Accuracy of set-up of thoracic radiotherapy: prospective analysis of 24 patients treated with radiotherapy for lung cancer.

作者信息

Essapen S, Knowles C, Norman A, Tait D

机构信息

Department of Radiotherapy and Oncology, Royal Marsden NHS Trust, Sutton, Surrey SM2 5PT, UK.

出版信息

Br J Radiol. 2002 Feb;75(890):162-9. doi: 10.1259/bjr.75.890.750162.

Abstract

In thoracic radiotherapy, a number of factors hinder the use of portal films and electronic portal imaging devices for measuring field placement errors (FPEs). The aim of this study was to assess the accuracy of treatment set-up using simulator check films (SCFs) in radiotherapy for lung cancer. Prospective evaluation was performed on 24 patients. During their radiotherapy, patients returned to the simulator weekly for a minimum of four SCFs, for which the parameters from the original simulator planning film were set, positioning being achieved without fluoroscopy. A total of 96 SCFs were taken. FPEs in left-right (L-R) and superior-inferior (S-I) direction, as well as coronal rotational errors, were measured. The mean absolute FPE was 0.35 cm in the L-R axis and 0.43 cm in the S-I axis. Statistically, the FPEs in the S-I direction were greater than those in the L-R direction (p<0.001). A margin of 0.93 cm between the clinical target volume and the planning target volume would cover 95% of FPEs in the L-R direction, whilst a margin of 1.13 cm is needed for this degree of certainty in the S-I direction. Mean coronal rotational error was 1.6 degrees. Systematic errors were greater than random errors.

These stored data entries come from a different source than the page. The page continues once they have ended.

/-- Words of the spec's encodings (opcode_table.json; 30_encoding.md R40, R41; 95_test_vectors.md L1), written out. -/
def Obligations.SpecWordsDecode : Prop :=
  decodeWord 3 (.encoderPort [.one, .zero, .one, .one]) = .ok (.encode [true, false, true, true]) ∧
  decodeWord 3 (.decoderPort [.zero, .one, .zero, .zero, .zero, .one, .one]) =
    .ok (.decode [false, true, false, false, false, true, true]) ∧
  decodeWord 3 (.testbenchCall [.zero, .one, .one, .zero, .zero, .one, .one] 3) =
    .ok (.flip [false, true, true, false, false, true, true] 3) ∧
  decodeWord 2 (.encoderPort [.one]) = .ok (.encode [true]) ∧
  decodeWord 3 (.encoderPort [.one, .zero, .one, .one, .zero]) = .error (.lengthMismatch .dataIn 4 5) ∧
  decodeWord 3 (.decoderPort [.zero, .one, .zero, .zero, .zero, .one]) = .error (.lengthMismatch .codeIn 7 6) ∧
  decodeWord 2 (.decoderPort [.zero, .x, .one]) = .error (.invalidBitValue .codeIn)

/-! ## ENCODE -/

/-- R49: ENCODE completes on every instance that elaborates, at either PIPE, for every K-bit operand. `code_out` holds
the data bits in order at the non-parity positions and, at each parity position, the XOR of the data bits it covers. At
PIPE = 1 the registers are loaded with it (R22). Before the first reset edge: notes/assumptions/23.md. -/
def Obligations.EncodeCompletes : Prop :=
  ∀ (s : State) (d : Bits),
    2 ≤ s.cfg.R → (s.cfg.encPIPE = 0 ∨ s.cfg.encPIPE = 1) → d.length = s.cfg.K →
    ∃ t, exec (.encode d) s = .next t ∧ t.encOutValid = true ∧ t.codeOut.length = s.cfg.N ∧
      (∀ p, 1 ≤ p → p ≤ s.cfg.N → isPow2 p = false → bitAt t.codeOut p = d.getD (dataIdx p) false) ∧
      (∀ i, i < s.cfg.R →
        bitAt t.codeOut (2 ^ i) =
          xorOver ((cover s.cfg.R (2 ^ i)).filter fun p => !isPow2 p) fun p => d.getD (dataIdx p) false) ∧
      (s.cfg.encPIPE = 1 → t.encV = true ∧ t.encCode = t.codeOut)

/-- R22, R25, R49: what ENCODE leaves unchanged: the configuration, the decoder's ports and registers (its flags too),
and everything of the testbench; and at PIPE = 0 the encoder's registers, which no hardware then has. -/
def Obligations.EncodeFrame : Prop :=
  ∀ (s t : State) (d : Bits), exec (.encode d) s = .next t →
    t.cfg = s.cfg ∧ t.decPins = s.decPins ∧ t.decV = s.decV ∧ t.decData = s.decData ∧ t.decCorr = s.decCorr ∧
      t.decSyn = s.decSyn ∧ t.tbOut = s.tbOut ∧ t.pending = s.pending ∧ t.draws = s.draws ∧
      t.encPins = { rst := false, inValid := true, dataIn := d } ∧
      (s.cfg.encPIPE = 0 → t.encV = s.encV ∧ t.encCode = s.encCode)

/-- R47: the parity bit of q = 2^i is the XOR of the placement vector over cover(q), and parity is even: over the output
codeword, P_q included, that XOR is 0. -/
def Obligations.ParityIsEven : Prop :=
  ∀ (R i : Nat) (d : Bits), i < R →
    bitAt (enc R d) (2 ^ i) = xorOver (cover R (2 ^ i)) (bitAt (placement R d)) ∧
    xorOver (cover R (2 ^ i)) (bitAt (enc R d)) = false

/-- R48: no coverage set holds another parity position, so the parity bit of q = 2^i, which ENC puts at q, is the XOR of
the data bits at the non-parity positions of cover(q); what the other parity slots hold does not matter; and filling the
slots one after the other, in any order, gives the same codeword as all at once. -/
def Obligations.ParityBitsAreIndependent : Prop :=
  (∀ a b : Nat, a ≠ b → 2 ^ b &&& 2 ^ a = 0) ∧
  (∀ R a b : Nat, a ≠ b → 2 ^ b ∉ cover R (2 ^ a)) ∧
  (∀ (R i : Nat) (t u : Bits), i < R →
    (∀ p, 1 ≤ p → p ≤ codeN R → isPow2 p = false → bitAt t p = bitAt u p) → bitAt t (2 ^ i) = bitAt u (2 ^ i) →
    xorOver (cover R (2 ^ i)) (bitAt t) = xorOver (cover R (2 ^ i)) (bitAt u)) ∧
  (∀ (R i : Nat) (d : Bits), i < R →
    bitAt (enc R d) (2 ^ i) = parityBit R (placement R d) (2 ^ i) ∧
    parityBit R (placement R d) (2 ^ i) =
      xorOver ((cover R (2 ^ i)).filter fun p => !isPow2 p) fun p => d.getD (dataIdx p) false) ∧
  (∀ (R : Nat) (d : Bits) (order : List Nat), order.Perm (parityPositions R) →
    order.foldl (fillParity R) (placement R d) = enc R d)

This study demonstrated that the FPEs were within clinical tolerance (< or = 0.7 cm) in 84.9% of the measurements. The planning margins used in our clinical practice compare favourably with the FPEs in this study.

摘要

在胸部放疗中,有许多因素阻碍使用射野片和电子射野成像设备来测量射野摆位误差(FPE)。本研究的目的是评估在肺癌放疗中使用模拟定位机校验片(SCF)进行治疗摆位的准确性。对24例患者进行了前瞻性评估。在放疗期间,患者每周返回模拟定位机进行至少四张SCF拍摄,拍摄时设置为与原始模拟定位机计划片相同的参数,且不使用透视进行定位。共获取了96张SCF。测量了左右(L-R)和上下(S-I)方向的FPE以及冠状面旋转误差。L-R轴上的平均绝对FPE为0.35 cm,S-I轴上为0.43 cm。统计学上,S-I方向的FPE大于L-R方向(p<0.001)。临床靶区与计划靶区之间0.93 cm的边界可覆盖L-R方向95%的FPE,而在S-I方向需要1.13 cm的边界才能达到相同的确定性程度。平均冠状面旋转误差为1.6度。系统误差大于随机误差。本研究表明,84.9%的测量中FPE在临床可接受范围内(≤0.7 cm)。我们临床实践中使用的计划边界与本研究中的FPE相比具有优势。